It’s the kind of intervention in one’s journey home that’s
never normally welcome. As I rode my way down Grand St in lower Manhattan around 10.30 in
the evening, I found a skinny young man wearing a headset blocking my way.
No-one was allowed onto the next block, he said, until the film crew had
finished this take. It took only a couple of minutes – although the time felt
longer, given that I’d rashly for the time of year put on only a t-shirt on my
top half.
But, despite the inconvenience, I felt a little thrill at
being stopped on my way home on Friday. That a film crew was filming on a road
on my way home was confirmation that I was, once again, the kind of cyclist
whose routes lay along grittily interesting urban streets. For more than a year
since moving to New York , I’ve done the
majority of my Manhattan
cycling on the waterfront greenways, riding often at speed but grappling only
in little bites with the serious urban cycling of riding on a street with
traffic. Following a move in my employer’s office, I now ride across lower Manhattan from the Manhattan
Bridge to Hudson St in SoHo ,
on city streets for nearly all the distance.
The change has reminded me of some of the sheer pleasures of
being an urban cyclist. My riding patterns far more closely resemble those I had in London,
where I’d ride mostly along the London Cycle Network of routes along quiet back
streets. I’m catching once again little vignettes of city life – I notice, for
example, how oddly resigned and depressed the faces of the people waiting each
morning for the opening of the Prince Street Apple store are. Pushing a hot dog cart to its place in the morning looks like really hard work.

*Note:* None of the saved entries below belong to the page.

-- ==== Sys2Proof/Decode.lean ====
section
/-! DEFINITION. The command that a word spells by the opcode table's bits. The table gives no row any bits
(the part has no instruction words; its requests are spelt by the bytes of a frame, which
`Machine.readRequest` reads), so no word spells a command. -/

namespace Sys2Proof

/-- The command that a word spells by the table's bits: none, since no row of the table gives bits. -/
def decodeTableWord (_nbits _w : Nat) : Option Instr := none

end Sys2Proof
end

The contrast between midtown and the relatively relaxed cycling environment in lower Manhattan – where there’s
motor traffic, but not on the same scale as further uptown - has also highlighted
another truth. Cycling in any place where cars dominate the public space can be pretty
dispiriting. I’m missing the last mile of my old work route – where I’d battle
my way up 54th street
from the Hudson River to my office – not at
all. If big cities want to encourage cycling, conditions in such forbidding
areas need to be addressed.
The USS Intrepid: just one of the Hudson River landmarks no longer on the Invisible Visible Man's daily route. |
Yet these aren't the reactions I'd expected.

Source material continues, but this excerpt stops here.